*** Block opens ***
/-- What a descriptor completes with. -/
structure Done where
  status : Status
  result : Nat
  faultRef : Nat
  ft : Nat
deriving DecidableEq, Repr

/-- One pass an engine runs, from dispatch to commit (R78): the partition address and bytes it will write (a tile's
with its metadata, or a byte range with its marks), the engine and when its pass began, the other engines of its group
where its summands are split (R79), and what the commit changes beside: mask_next of R119, the coordinate tile that window
summands are consumed for (R196), a summand CLIP scaled. `more` are the other targets that commit with it (R145), `sources` the
source ranges it reads and `hold` the range it leaves in the Cuff (R130), `consts` the constant sets it uses (R134, R144); `item`
is the limb, tile, ciphertext or submission it works on, `last` says that no later pass of the item follows, `mismatched`
that its first run failed the check residue (R145). -/
structure TileJob where
  engine : Nat
  startFt : Nat
  addr : Nat
  bytes : Bytes
  tmeta : Option TileMeta
  mark : Bool
  model : Bool
  passDone : Bool
  replays : Nat
  maskNext : Option (Nat × Nat)
  coord : Option Nat
  summands : List Nat
  clipOf : Option Nat
  group : List Nat := []
  more : List (Nat × Bytes × TileMeta) := []
  sources : List (Nat × Nat) := []
  hold : Option (Nat × Nat) := none
  consts : List ConstSet := []
  item : Nat := 0
  last : Bool := true
  mismatched : Bool := false
deriving DecidableEq, Repr

/-- A Zipper stream's sender half (R92, R260); `gen` is the generation its credits carry, which its tiles answer with (R388). -/
structure ZipTx where
  digest : Bytes
  nextDst : Nat
  keyId : Nat
  width : Nat
  firstTile : Nat
  tiles : Nat
  sentBytes : Nat
  credits : Nat
  depth : Nat
  gen : Nat := 0
deriving DecidableEq, Repr

/-- A Zipper stream's receiver half (R93): `tiles` is the declaration's count, `tail` says that the member ends the chain. -/
structure ZipRx where
  digest : Bytes
  prevDst : Nat
  keyId : Nat
  width : Nat
  mode : TileMode
  modulus : Nat
  received : Nat
  buffer : Bytes
  combined : Nat
  mark : Bool
  model : Bool
  tiles : Nat
  tail : Bool
deriving DecidableEq, Repr

/-- A key in a partition's store (Table 13.9): kind as in Table 13.10. -/
structure StoredKey where
  kind : Nat
  keyId : Nat
  key : Bytes
  smudge : Nat
  expiry : Nat
  dying : Bool
deriving DecidableEq, Repr

/-- How far a dispatched descriptor has come: what it waits for; `chained` holds the pieces that a chained one
has still to take (R76), `noiseStall` holds the key of the release or share that waits for its noise. -/
inductive Phase where
  | running
  | fence (awaited : List Nat)
  | waitFt (target : Nat)
  | recoverWait
  | closeWait
  | numbers
  | ingest (items : List Nat)
  | collar (slotsDone : Nat)
  | zipSend (t : ZipTx)
  | zipRecv (r : ZipRx) (t : Option ZipTx)
  | rma (qpn : Nat) (acked : Nat)
  | noiseStall (key : Option StoredKey)
  | chained (left : List Nat)
  | output (header : Bytes) (key : Bytes)
  | keyWait
  | headers (ws : List (Nat × Bytes))
  | dying (kind : Nat)
deriving DecidableEq, Repr

/-- A descriptor dispatched and not completed (R223). `reserved` are the unit ranges R76 reserved for it, `admitted` the instant at
which the release gate admitted it (R56), `failed` the status with which a piece of a chained descriptor was refused (R76), `passed` the
submissions whose pass has ended and `dropped` the items that a lost engine kept from completing (R101, R181, R183), `key` the key of
its operator that the store held at dispatch (R331, R332). -/
structure InFlight where
  id : Nat
  h : DescHdr
  body : DescBody
  opcode : Nat
  dispatchFt : Instant
  phase : Phase
  reserved : List (Nat × Nat)
  jobs : List TileJob
  committed : Nat
  replays : Nat
  skipped : Nat
  saturated : Bool
  lost : Bool
  touched : List Nat
  stallFrom : Option Nat
  faultRef : Nat
  result : Nat
  verdicts : List Nat
  done : Option Done
  admitted : Nat := 0
  failed : Option Status := none
  passed : List Nat := []
  dropped : List Nat := []
  key : Option StoredKey := none
deriving DecidableEq, Repr

/-- A completion record (Table 8.13) before it is given its phase and fetch count; `flight` is the descriptor it completes. -/
structure Record where
  tag : Nat
  slot : Nat
  status : Status
  gen : Nat
  result : Nat
  ftDone : Nat
  opcode : Nat
  ring : Nat
  irq : Bool
  faultRef : Nat
  flight : Option Nat := none
deriving DecidableEq, Repr

/-- The states of a submission ring (Table 8.6). -/
inductive SqMode where
  | disabled
  | idle
  | fetch
  | stopped
deriving DecidableEq, Repr

/-- A descriptor in a ring's fetch buffer (R223): whether it has waited for a reservation, and the ranges it names then (R76). -/
structure Fetched where
  h : DescHdr
  body : DescBody
  waited : Bool
  names : List (Nat × Nat) := []
deriving DecidableEq, Repr

/-- A batch: the stamp its descriptors carry and the tail that ends it (R211). -/
structure Batch where
  stamp : Instant
  tail : Nat
deriving DecidableEq, Repr

/-- A submission ring beside its registers (R205 to R213); `burst` descriptors are being read in a further burst. -/
structure SqRing where
  mode : SqMode := .disabled
  fetched : Nat := 0
  lastTail : Nat := 0
  reads : List Instant := []
  batches : List Batch := []
  buffer : List Fetched := []
  lost : Nat := 0
  burst : Nat := 0
deriving DecidableEq, Repr

/-- A completion ring beside its registers (R223, R224, R226). -/
structure CqRing where
  count : Nat := 0
  consumed : Nat := 0
  held : List Record := []
  sinceIrq : Nat := 0
  timerFrom : Option Nat := none
deriving DecidableEq, Repr

/-- The verdicts of Table 2.3. -/
inductive Verdict where
  | accepted
  | malformed
  | wrongRound
  | notOpen
  | late
  | authFail
  | notSurvivor
  | wrongKind
  | duplicate
  | capacity
deriving DecidableEq, Repr

/-- How far CLIP has come with a summand (R184): the root r = sqrt(clip_sq ÷ Q) as binary64 mantissa and exponent,
or within the bound, and the coordinate tiles scaled. -/
structure ClipState where
  within : Bool
  rm : Nat
  re : Int
  scaled : List Nat
deriving DecidableEq, Repr

/-- A submission or bundle (R38 to R41, R196): its key (stamp, ingress rank, order), its bytes while they are not landed, and what
became of it; `provisional` says that its number was given with ACCEPTED, which a final verdict leaves (R41). One from the Shawl also
has its stream and entry (R261), the bytes received, the cells it holds in a queue of the pool, and the generation its packets carry. -/
structure Submission where
  clientId : Nat
  stamp : Instant
  rank : Nat
  order : Nat
  header : Bytes
  bytes : Bytes
  length : Nat
  complete : Bool
  srcAddr : Nat
  ingestId : Option Nat
  item : Nat
  stream : Nat
  entry : Nat
  lastPacket : Nat
  number : Option Nat
  verdict : Option Verdict
  landed : Bool
  slotFree : Bool
  consumed : List Nat
  sharedKey : Option Bytes
  decapsulated : Bool
  final : Bool
  stage : Option Nat
  clip : Option ClipState
  provisional : Bool := false
  received : Nat := 0
  cells : Nat := 0
  queue : Option Nat := none
  gen : Nat := 0
deriving DecidableEq, Repr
*** Block closes ***
*Your goal*.
Print, please, the lines above from the very first through the one that holds "where its summands", both included, word for word and with nothing else.

*Your solution*.
/-- What a descriptor completes with. -/
structure Done where
  status : Status
  result : Nat
  faultRef : Nat
  ft : Nat
deriving DecidableEq, Repr

/-- One pass an engine runs, from dispatch to commit (R78): the partition address and bytes it will write (a tile's
with its metadata, or a byte range with its marks), the engine and when its pass began, the other engines of its group
where its summands are split (R79), and what the commit changes beside: mask_next of R119, the coordinate tile that window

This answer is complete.